Il parut chercher un nom. Sans hésiter, le jeune homme répondit :

— Marcel Tibérade, docteur en médecine, ès sciences physiques et droit, lequel donnerait sa vie pour Mlle Sika, et qui, à plus forte raison, donnera ce pantalon, bien qu’il ne lui appartienne pas.

— Je vous l’interdis absolument gronda Uko avec une rage désespérée.

Marcel ne parut même pas l’avoir entendu. Il reprit, s’adressant toujours à Midoulet :

— Il est à bord, dans ma valise. Je rejoins la voiture qui nous attend, je me fais conduire au port, et je reviens avec l’objet, il me faut environ une heure à l’aller, autant au retour. Je serai ici à…

Le jeune homme tira sa montre de sa poche, afin de se livrer au calcul du temps nécessaire à la course projetée. Mais à peine y eut-il jeté les yeux qu’il poussa un cri étranglé :

— Fatalité !

— Qu’est-ce que tu chantes, avec ta fatalité ? s’exclama Emmie avec un petit rire.

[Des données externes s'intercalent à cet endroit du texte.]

/-- READ_STATUS, READ_COUNTERS, ATTR_READ, READ_RESET_CAUSE and CLEAR_RESET_CAUSE (R29, R81, R191, R192, R194): each returns its bytes in
the layout of its rule and changes nothing, except that the clear option sets every counter to 0 and CLEAR_RESET_CAUSE clears
the flags named before it reports. -/
def Obligations.ReadOutCommands : Prop :=
  ∀ s : State, s.rstnLow = false →
    (∃ data : List Byte, exec (.readStatus []) s = .next (executed 32 [] .ok data s) ∧
      data.length = 13 + 8 * s.fpc.slots.length ∧
      data.getD 1 0 = BitVec.ofNat 8 s.fpc.slots.length ∧
      (s.fpc.plan = none → data.getD 0 0 = 0) ∧
      (s.fpc.plan ≠ none → data.getD 0 0 = if poolIdle s then 1 else 2) ∧
      (∀ lane, (data.getD 2 0).getLsbD (laneNum lane) = (s.link lane).up) ∧
      (∀ x, (data.drop (3 + 5 * srcNum x)).take 5 =
        (let current := (s.currentFrame x).map SealedFrame.number
        BitVec.ofNat 8 ((if current.isSome then 1 else 0) + (if (s.tcu.cadence.get x).stalled then 2 else 0)) ::
          beBytes 4 ((current.map BitVec.toNat).getD 0))) ∧
      (∀ i c, s.fpc.slots[i]? = some c → (data.drop (13 + 8 * i)).take 8 =
        [BitVec.ofNat 8 i, BitVec.ofNat 8 (slotStateNum (slotState c)),
          match slotSource c with
          | some x => BitVec.ofNat 8 (srcNum x)
          | none => 255] ++ beBytes 4 (((slotFrame c).map BitVec.toNat).getD 0) ++
        [BitVec.ofNat 8 (slotHolds c + 16 * owedBits (slotOwed c))])) ∧
    (∀ flag : Byte, ∃ t : State,
      exec (.readCounters [flag]) s = .next (executed 33 [flag] .ok
        (((([Src.s0, .s1].flatMap (fun x =>
            let c := s.mlu.counters.get x
            [c.drops, c.evictions, c.repeats, c.cueMisses])) ++
          [RLane.r0, .r1, .r2, .r3].flatMap (fun l =>
            let r := s.rl.get l
            [r.skipped, r.lost, r.noticeOverruns])) ++
          [Lane.il .s0, .il .s1, .rl .r0, .rl .r1, .rl .r2, .rl .r3].map (fun lane => (s.link lane).errors) ++
          [s.tcu.cueOverruns, s.clr.overflows, s.clr.markerOverruns]).flatMap (fun c => beBytes 2 c.toNat)) t) ∧
      (flag = 0 → t = s) ∧
      (flag ≠ 0 → t = { s with
        il := s.il.map (fun r => { r with link := { r.link with errors := 0 } })
        rl := s.rl.map (fun r => { r with
          link := { r.link with errors := 0 }, skipped := 0, lost := 0, noticeOverruns := 0 })
        tcu := { s.tcu with cueOverruns := 0 }
        clr := { s.clr with overflows := 0, markerOverruns := 0 }
        mlu := { s.mlu with counters :=
          ⟨{ drops := 0, evictions := 0, repeats := 0, cueMisses := 0 },
            { drops := 0, evictions := 0, repeats := 0, cueMisses := 0 }⟩ } })) ∧
    (∀ b f1 f0 c1 c0 : Byte,
      let payload := [b, f1, f0, c1, c0]
      exec (.attrRead payload) s = match source b with
        | none => .next (executed 17 payload .badArg [] s)
        | some x =>
          let bound := if s.enabled x = true then s.cols x * s.rows x else 640
          let n := min (two c1 c0) (bound - two f1 f0)
          .next (executed 17 payload .ok (beBytes 2 n ++ (List.range n).map (fun i =>
            match (s.attr.entries.get x).getD (two f1 f0 + i) .none with
            | .none => 0
            | .privacy => 1
            | .badge => 2
            | .ignore => 3)) s)) ∧
    exec (.readResetCause []) s = .next (executed 36 [] .ok (beBytes 2 s.mlu.cause.toNat) s) ∧
    (∀ m1 m0 : Byte,
      let cause := s.mlu.cause &&& ~~~(BitVec.ofNat 9 (two m1 m0))
      exec (.clearResetCause [m1, m0]) s = .next (executed 37 [m1, m0] .ok (beBytes 2 cause.toNat)
        { s with mlu := { s.mlu with cause := cause } }))

/-- POP_CHAPTERS and READ_MARKERS (R162, R166, R167, R184, R185, R193): the lesser of the count, 16 and what there is leaves from the head,
oldest first, and is returned in its layout with the number left; the first marker entry returned carries the overrun indicator, which
that read clears; ATTN is asserted exactly while the marker queue holds an entry; nothing else changes. -/
def Obligations.PopChaptersAndReadMarkers : Prop :=
  ∀ (s : State) (count : Byte), s.rstnLow = false →
    (let n := min (min count.toNat 16) s.clr.log.length
    exec (.popChapters [count]) s = .next (executed 34 [count] .ok
      (BitVec.ofNat 8 n :: BitVec.ofNat 8 (s.clr.log.length - n) :: (s.clr.log.take n).flatMap (fun r =>
        beBytes 2 r.seq.toNat ++ [BitVec.ofNat 8 (srcNum r.source), BitVec.ofNat 8 (reasonNum r.reason)] ++
        beBytes 4 r.frame.toNat ++ beBytes 6 r.pts.toNat ++ beBytes 4 r.arrival.toNat ++ beBytes 2 r.changed ++
        beBytes 2 r.active))
      { s with clr := { s.clr with log := s.clr.log.drop n } })) ∧
    (let n := min (min count.toNat 16) s.clr.markers.length
    let entry := fun (overrun : Bool) (m : MarkerEntry) =>
      [3, BitVec.ofNat 8 ((if overrun then 1 else 0) + (if m.event.frame.isSome then 2 else 0)),
        match m.event.source with
        | some x => BitVec.ofNat 8 (srcNum x)
        | none => 255] ++
      beBytes 4 ((m.event.frame.map BitVec.toNat).getD 0) ++
      [0, 0, 0, 0, BitVec.ofNat 8 m.channel, BitVec.ofNat 8 (eventNum m.event.kind)]
    exec (.readMarkers [count]) s = .next (executed 35 [count] .ok
      (BitVec.ofNat 8 n :: BitVec.ofNat 8 (s.clr.markers.length - n) ::
        ((s.clr.markers.take n).zipIdx.flatMap (fun p =>
          entry (if p.2 = 0 then s.clr.markerOverrun else false) p.1)))
      { s with clr := { s.clr with
        markers := s.clr.markers.drop n
        markerOverrun := if n = 0 then s.clr.markerOverrun else false } })) ∧
    (attnAsserted s = true ↔ s.clr.markers ≠ [])

/-- Frames that are not executed (R187, R188, R190): a management command whose payload length is not its row's, and a frame whose code is
in no row, are answered BAD_ARG and change nothing but the frame's own buffer, state and result; a frame cut off before it is complete
executes nothing and leaves the buffer empty.
The frame's edges and bytes (R186, R187, R188): when CSN falls the buffer is emptied and the frame is RECEIVING; a byte then joins the
buffer, and the one that completes a command has it executed as its row does; after the execution the bytes clocked out are two of 0,
the result code, the result data and 0 from there on, and the frame is EXECUTED until the second is out and RESULT then; when CSN rises
the frame is IDLE and its result is lost, with the command's effects standing; while the frame is IDLE, with CSN high or with a CSN that
fell before RSTN's release, no byte is taken until CSN has risen and fallen. The row of a command is CSN's rise, its fall and the bytes
of the command; the row of the frame cut off is the fall, the bytes of an incomplete command and the rise. That these moves are carried
by the one row, and that a command's row brings its own edges, are the model's choices (notes/assumptions/8.md). -/
def Obligations.FramesAndTheirBytes : Prop :=
  (∀ (s : State) (p : List Byte), s.rstnLow = false →
    let refusedAs := fun (code : Byte) => Host.Outcome.next (φ := Fault) (ρ := Refusal) (executed code p .badArg [] s)
    (p.length ≠ 9 → exec (.setPlan p) s = refusedAs 1) ∧ (p.length ≠ 7 → exec (.setDetect p) s = refusedAs 2) ∧
    (p.length ≠ 15 → exec (.setSchedule p) s = refusedAs 3) ∧ (p.length ≠ 17 → exec (.setRoute p) s = refusedAs 4) ∧
    (p.length ≠ 5 → exec (.setCue p) s = refusedAs 5) ∧ (p.length ≠ 4 → exec (.setCadence p) s = refusedAs 6) ∧
    (p.length ≠ 4 → exec (.setChapters p) s = refusedAs 7) ∧ (p.length ≠ 7 → exec (.setLaneLimits p) s = refusedAs 8) ∧
    (p.length ≠ 6 → exec (.attrWrite p) s = refusedAs 16) ∧ (p.length ≠ 5 → exec (.attrRead p) s = refusedAs 17) ∧
    (p.length ≠ 4 + 8 * min (p.getD 1 0).toNat 16 → exec (.badgeWrite p) s = refusedAs 18) ∧
    (p.length ≠ 0 → exec (.readStatus p) s = refusedAs 32) ∧ (p.length ≠ 1 → exec (.readCounters p) s = refusedAs 33) ∧
    (p.length ≠ 1 → exec (.popChapters p) s = refusedAs 34) ∧ (p.length ≠ 1 → exec (.readMarkers p) s = refusedAs 35) ∧
    (p.length ≠ 0 → exec (.readResetCause p) s = refusedAs 36) ∧ (p.length ≠ 2 → exec (.clearResetCause p) s = refusedAs 37) ∧
    (p.length ≠ 0 → exec (.softReset p) s = refusedAs 48) ∧ (p.length ≠ 1 → exec (.laneReset p) s = refusedAs 49) ∧
    (∀ code : Byte, code.toNat ∉ [1, 2, 3, 4, 5, 6, 7, 8, 16, 17, 18, 32, 33, 34, 35, 36, 37, 48, 49] →
      exec (.unknownCommand code p) s = refusedAs code) ∧
    ((∀ code len rest, p = code :: len :: rest → rest.length < len.toNat) →
      exec (.managementFrameCutOff (.whole p)) s =
        .next { s with mlu := { s.mlu with csnLow := false, staging := [], frame := .idle, result := none, sent := [] } })) ∧
  (∀ s : State, s.rstnLow = false →
    let m := s.mlu
    (m.csnLow = false → exec (.managementFrameCutOff .fall) s =
      .next { s with mlu := { m with csnLow := true, staging := [], frame := .receiving, result := none, sent := [] } }) ∧
    (m.csnLow = true → exec (.managementFrameCutOff .fall) s = .next s) ∧
    (∀ b, m.frame = .idle → exec (.managementFrameCutOff (.byte b)) s = .next s) ∧
    (∀ b, m.frame = .receiving → frameComplete (m.staging ++ [b]) = false →
      exec (.managementFrameCutOff (.byte b)) s = .next { s with mlu := { m with staging := m.staging ++ [b] } }) ∧
    (∀ b c len code payload, m.frame = .receiving → m.csnLow = true → m.result = none → m.sent = [] →
      m.staging ++ [b] = code :: len :: payload → payload.length = len.toNat → frameCommand (m.staging ++ [b]) = some c →
      exec (.managementFrameCutOff (.byte b)) s = exec c s) ∧
    (∀ code len payload, payload.length = len.toNat → ∃ c, frameCommand (code :: len :: payload) = some c ∧
      c = match code.toNat with
        | 1 => .setPlan payload
        | 2 => .setDetect payload
        | 3 => .setSchedule payload
        | 4 => .setRoute payload
        | 5 => .setCue payload
        | 6 => .setCadence payload
        | 7 => .setChapters payload
        | 8 => .setLaneLimits payload
        | 16 => .attrWrite payload
        | 17 => .attrRead payload
        | 18 => .badgeWrite payload
        | 32 => .readStatus payload
        | 33 => .readCounters payload
        | 34 => .popChapters payload
        | 35 => .readMarkers payload
        | 36 => .readResetCause payload
        | 37 => .clearResetCause payload
        | 48 => .softReset payload
        | 49 => .laneReset payload
        | _ => .unknownCommand code payload) ∧
    (m.csnLow = true → exec (.managementFrameCutOff .rise) s = .next { s with mlu := { m with
      csnLow := false, frame := .idle, result := none, staging := if m.frame = .receiving then [] else m.staging } }) ∧
    (m.csnLow = false → exec (.managementFrameCutOff .rise) s = .next s)) ∧
  (let clock := fun (bs : List Byte) (o : Host.Outcome State Fault Refusal) => bs.foldl (fun o b => match o with
    | .next t => exec (.managementFrameCutOff (.byte b)) t
    | o => o) o
  (∀ (s : State) (code : Byte) (payload : List Byte) (res : AnswerCode) (data bs : List Byte), s.rstnLow = false →
    let u := executed code payload res data s
    clock bs (.next u) = .next { u with mlu := { u.mlu with
      sent := (List.range bs.length).map (fun j =>
        if j < 2 then 0 else if j = 2 then BitVec.ofNat 8 (answerNum res) else data.getD (j - 3) 0)
      frame := if bs.length < 2 then .executed else .result } }) ∧
  (∀ (s : State) (c : Instr) (code len : Byte) (payload : List Byte), s.rstnLow = false → payload.length = len.toNat →
    frameCommand (code :: len :: payload) = some c → ∃ t u, exec (.managementFrameCutOff .rise) s = .next t ∧
      exec (.managementFrameCutOff .fall) t = .next u ∧ clock (code :: len :: payload) (.next u) = exec c s) ∧
  (∀ (s t : State) (staged : List Byte), s.rstnLow = false → s.mlu.csnLow = false → frameComplete staged = false →
    exec (.managementFrameCutOff .fall) s = .next t →
    ∃ u, clock staged (.next t) = .next u ∧ u.mlu.staging = staged ∧ u.mlu.frame = .receiving ∧
      exec (.managementFrameCutOff .rise) u = exec (.managementFrameCutOff (.whole staged)) s))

Sa gaîté s’évanouit aussitôt, son cousin répliquant d’une voix sourde :

— Il est dix heures !

— Eh bien ?

— Eh bien, le Shanghaï est parti depuis une heure. Le pantalon est actuellement au large avec le navire, la cabine et la valise, où je l’ai serré.

Et tous se regardant, déconcertés par ce malencontreux incident, un juron retentit, éveillant les échos des ravins.

— Mille tonnerres !

C’était Midoulet qui exprimait aussi son opinion sur l’aventure.

À cette minute, le pantalon que, par ordre de son gouvernement, le général ne devait pas quitter d’un instant, voguait tout seul, abandonné, sans son gardien diplomatique, vers Port-Saïd, la ville européenne-orientale, qui garde l’entrée du canal de Suez.

  1. Les 3 S correspondent aux trois mots stileto, scopietta, strada, synthétiques de l’état des bandits : Stylet escopette, fuite.